▶ _TASK TO CARRY OUT_
Reproduce every entry precisely as written.

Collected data
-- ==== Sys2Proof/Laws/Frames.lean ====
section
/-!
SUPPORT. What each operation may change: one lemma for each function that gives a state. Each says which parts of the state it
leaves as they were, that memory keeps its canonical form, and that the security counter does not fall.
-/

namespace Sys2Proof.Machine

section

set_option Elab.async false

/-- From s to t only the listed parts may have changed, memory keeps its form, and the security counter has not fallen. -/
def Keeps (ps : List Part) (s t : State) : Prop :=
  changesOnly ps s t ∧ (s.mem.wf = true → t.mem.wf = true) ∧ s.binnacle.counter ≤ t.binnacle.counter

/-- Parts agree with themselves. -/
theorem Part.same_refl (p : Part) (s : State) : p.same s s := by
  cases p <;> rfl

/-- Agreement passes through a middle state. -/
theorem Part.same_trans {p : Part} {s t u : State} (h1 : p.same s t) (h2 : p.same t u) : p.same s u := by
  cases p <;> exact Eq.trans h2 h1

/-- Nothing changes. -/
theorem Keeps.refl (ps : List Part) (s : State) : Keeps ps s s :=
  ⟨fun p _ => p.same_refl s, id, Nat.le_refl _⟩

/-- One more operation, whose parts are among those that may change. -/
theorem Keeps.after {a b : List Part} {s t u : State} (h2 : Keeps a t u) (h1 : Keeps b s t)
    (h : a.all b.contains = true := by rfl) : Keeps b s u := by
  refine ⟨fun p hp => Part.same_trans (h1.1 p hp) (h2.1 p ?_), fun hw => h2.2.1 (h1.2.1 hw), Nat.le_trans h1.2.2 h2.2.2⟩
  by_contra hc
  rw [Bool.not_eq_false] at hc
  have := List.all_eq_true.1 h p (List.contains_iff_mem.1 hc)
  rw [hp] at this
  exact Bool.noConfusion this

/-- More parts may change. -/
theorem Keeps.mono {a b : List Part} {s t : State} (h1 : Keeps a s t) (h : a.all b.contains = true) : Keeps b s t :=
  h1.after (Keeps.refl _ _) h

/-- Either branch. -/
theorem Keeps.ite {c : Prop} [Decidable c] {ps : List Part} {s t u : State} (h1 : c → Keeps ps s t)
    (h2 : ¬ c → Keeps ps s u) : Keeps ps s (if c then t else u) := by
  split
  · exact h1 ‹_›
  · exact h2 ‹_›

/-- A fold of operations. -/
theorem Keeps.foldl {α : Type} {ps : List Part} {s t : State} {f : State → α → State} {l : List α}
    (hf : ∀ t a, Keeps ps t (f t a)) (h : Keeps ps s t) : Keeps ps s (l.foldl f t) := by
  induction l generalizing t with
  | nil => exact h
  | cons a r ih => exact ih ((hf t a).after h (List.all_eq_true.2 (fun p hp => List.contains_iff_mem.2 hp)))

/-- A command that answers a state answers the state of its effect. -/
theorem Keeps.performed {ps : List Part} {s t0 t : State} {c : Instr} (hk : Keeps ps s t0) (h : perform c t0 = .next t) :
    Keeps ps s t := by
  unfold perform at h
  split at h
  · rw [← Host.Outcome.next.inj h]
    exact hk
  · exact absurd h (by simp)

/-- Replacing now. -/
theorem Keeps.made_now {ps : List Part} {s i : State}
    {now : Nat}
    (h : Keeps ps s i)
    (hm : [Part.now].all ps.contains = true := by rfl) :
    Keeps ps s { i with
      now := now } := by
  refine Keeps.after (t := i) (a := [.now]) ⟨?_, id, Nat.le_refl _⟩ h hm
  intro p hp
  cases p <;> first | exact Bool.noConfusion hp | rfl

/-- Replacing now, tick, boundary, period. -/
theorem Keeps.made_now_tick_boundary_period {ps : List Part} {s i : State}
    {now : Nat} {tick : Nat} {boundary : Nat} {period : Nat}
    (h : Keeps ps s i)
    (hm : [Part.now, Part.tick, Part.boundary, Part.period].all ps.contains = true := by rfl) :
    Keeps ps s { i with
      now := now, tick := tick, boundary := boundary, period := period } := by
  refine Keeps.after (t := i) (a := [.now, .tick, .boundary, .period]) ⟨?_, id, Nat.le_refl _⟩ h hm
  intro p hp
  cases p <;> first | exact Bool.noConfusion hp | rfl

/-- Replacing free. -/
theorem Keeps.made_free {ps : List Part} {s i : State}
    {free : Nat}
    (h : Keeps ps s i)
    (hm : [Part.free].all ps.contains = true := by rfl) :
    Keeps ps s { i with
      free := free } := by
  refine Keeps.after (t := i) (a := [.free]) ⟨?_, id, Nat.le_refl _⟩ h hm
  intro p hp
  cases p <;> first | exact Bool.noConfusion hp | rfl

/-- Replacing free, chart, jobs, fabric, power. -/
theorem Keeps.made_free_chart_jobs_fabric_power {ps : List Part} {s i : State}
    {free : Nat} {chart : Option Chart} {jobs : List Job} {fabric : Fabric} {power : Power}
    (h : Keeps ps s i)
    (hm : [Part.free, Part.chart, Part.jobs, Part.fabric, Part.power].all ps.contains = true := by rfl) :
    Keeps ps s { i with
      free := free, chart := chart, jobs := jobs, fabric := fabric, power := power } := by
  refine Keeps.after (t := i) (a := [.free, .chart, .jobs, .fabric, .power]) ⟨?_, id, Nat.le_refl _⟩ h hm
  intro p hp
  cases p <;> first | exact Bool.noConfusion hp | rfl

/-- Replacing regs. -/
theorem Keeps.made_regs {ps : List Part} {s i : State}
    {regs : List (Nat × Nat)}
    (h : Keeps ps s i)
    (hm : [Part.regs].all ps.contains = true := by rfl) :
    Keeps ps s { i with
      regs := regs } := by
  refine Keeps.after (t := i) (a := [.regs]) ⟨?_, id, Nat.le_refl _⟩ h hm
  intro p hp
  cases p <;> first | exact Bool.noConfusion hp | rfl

▶ _TASK RESPONSE_
-- ==== Sys2Proof/Laws/Frames.lean ====
section
/-!
SUPPORT. What each operation may change: one lemma for each function that gives a state. Each says which parts of the state it
leaves as they were, that memory keeps its canonical form, and that the security counter does not fall.
-/

namespace Sys2Proof.Machine

section

set_option Elab.async false

/-- From s to t only the listed parts may have changed, memory keeps its form, and the security counter has not fallen. -/
def Keeps (ps : List Part) (s t : State) : Prop :=
  changesOnly ps s t ∧ (s.mem.wf = true → t.mem.wf = true) ∧ s.binnacle.counter ≤ t.binnacle.counter

/-- Parts agree with themselves. -/
theorem Part.same_refl (p : Part) (s : State) : p.same s s := by
  cases p <;> rfl

/-- Agreement passes through a middle state. -/
theorem Part.same_trans {p : Part} {s t u : State} (h1 : p.same s t) (h2 : p.same t u) : p.same s u := by
  cases p <;> exact Eq.trans h2 h1

/-- Nothing changes. -/
theorem Keeps.refl (ps : List Part) (s : State) : Keeps ps s s :=
  ⟨fun p _ => p.same_refl s, id, Nat.le_refl _⟩

/-- One more operation, whose parts are among those that may change. -/
theorem Keeps.after {a b : List Part} {s t u : State} (h2 : Keeps a t u) (h1 : Keeps b s t)
    (h : a.all b.contains = true := by rfl) : Keeps b s u := by
  refine ⟨fun p hp => Part.same_trans (h1.1 p hp) (h2.1 p ?_), fun hw => h2.2.1 (h1.2.1 hw), Nat.le_trans h1.2.2 h2.2.2⟩
  by_contra hc
  rw [Bool.not_eq_false] at hc
  have := List.all_eq_true.1 h p (List.contains_iff_mem.1 hc)
  rw [hp] at this
  exact Bool.noConfusion this

/-- More parts may change. -/
theorem Keeps.mono {a b : List Part} {s t : State} (h1 : Keeps a s t) (h : a.all b.contains = true) : Keeps b s t :=
  h1.after (Keeps.refl _ _) h

/-- Either branch. -/
theorem Keeps.ite {c : Prop} [Decidable c] {ps : List Part} {s t u : State} (h1 : c → Keeps ps s t)
    (h2 : ¬ c → Keeps ps s u) : Keeps ps s (if c then t else u) := by
  split
  · exact h1 ‹_›
  · exact h2 ‹_›

/-- A fold of operations. -/
theorem Keeps.foldl {α : Type} {ps : List Part} {s t : State} {f : State → α → State} {l : List α}
    (hf : ∀ t a, Keeps ps t (f t a)) (h : Keeps ps s t) : Keeps ps s (l.foldl f t) := by
  induction l generalizing t with
  | nil => exact h
  | cons a r ih => exact ih ((hf t a).after h (List.all_eq_true.2 (fun p hp => List.contains_iff_mem.2 hp)))

/-- A command that answers a state answers the state of its effect. -/
theorem Keeps.performed {ps : List Part} {s t0 t : State} {c : Instr} (hk : Keeps ps s t0) (h : perform c t0 = .next t) :
    Keeps ps s t := by
  unfold perform at h
  split at h
  · rw [← Host.Outcome.next.inj h]
    exact hk
  · exact absurd h (by simp)

/-- Replacing now. -/
theorem Keeps.made_now {ps : List Part} {s i : State}
    {now : Nat}
    (h : Keeps ps s i)
    (hm : [Part.now].all ps.contains = true := by rfl) :
    Keeps ps s { i with
      now := now } := by
  refine Keeps.after (t := i) (a := [.now]) ⟨?_, id, Nat.le_refl _⟩ h hm
  intro p hp
  cases p <;> first | exact Bool.noConfusion hp | rfl

/-- Replacing now, tick, boundary, period. -/
theorem Keeps.made_now_tick_boundary_period {ps : List Part} {s i : State}
    {now : Nat} {tick : Nat} {boundary : Nat} {period : Nat}
    (h : Keeps ps s i)
    (hm : [Part.now, Part.tick, Part.boundary, Part.period].all ps.contains = true := by rfl) :
    Keeps ps s { i with
      now := now, tick := tick, boundary := boundary, period := period } := by
  refine Keeps.after (t := i) (a := [.now, .tick, .boundary, .period]) ⟨?_, id, Nat.le_refl _⟩ h hm
  intro p hp
  cases p <;> first | exact Bool.noConfusion hp | rfl

/-- Replacing free. -/
theorem Keeps.made_free {ps : List Part} {s i : State}
    {free : Nat}
    (h : Keeps ps s i)
    (hm : [Part.free].all ps.contains = true := by rfl) :
    Keeps ps s { i with
      free := free } := by
  refine Keeps.after (t := i) (a := [.free]) ⟨?_, id, Nat.le_refl _⟩ h hm
  intro p hp
  cases p <;> first | exact Bool.noConfusion hp | rfl

/-- Replacing free, chart, jobs, fabric, power. -/
theorem Keeps.made_free_chart_jobs_fabric_power {ps : List Part} {s i : State}
    {free : Nat} {chart : Option Chart} {jobs : List Job} {fabric : Fabric} {power : Power}
    (h : Keeps ps s i)
    (hm : [Part.free, Part.chart, Part.jobs, Part.fabric, Part.power].all ps.contains = true := by rfl) :
    Keeps ps s { i with
      free := free, chart := chart, jobs := jobs, fabric := fabric, power := power } := by
  refine Keeps.after (t := i) (a := [.free, .chart, .jobs, .fabric, .power]) ⟨?_, id, Nat.le_refl _⟩ h hm
  intro p hp
  cases p <;> first | exact Bool.noConfusion hp | rfl

/-- Replacing regs. -/
theorem Keeps.made_regs {ps : List Part} {s i : State}
    {regs : List (Nat × Nat)}
    (h : Keeps ps s i)
    (hm : [Part.regs].all ps.contains = true := by rfl) :
    Keeps ps s { i with
      regs := regs } := by
  refine Keeps.after (t := i) (a := [.regs]) ⟨?_, id, Nat.le_refl _⟩ h hm
  intro p hp
  cases p <;> first | exact Bool.noConfusion hp | rfl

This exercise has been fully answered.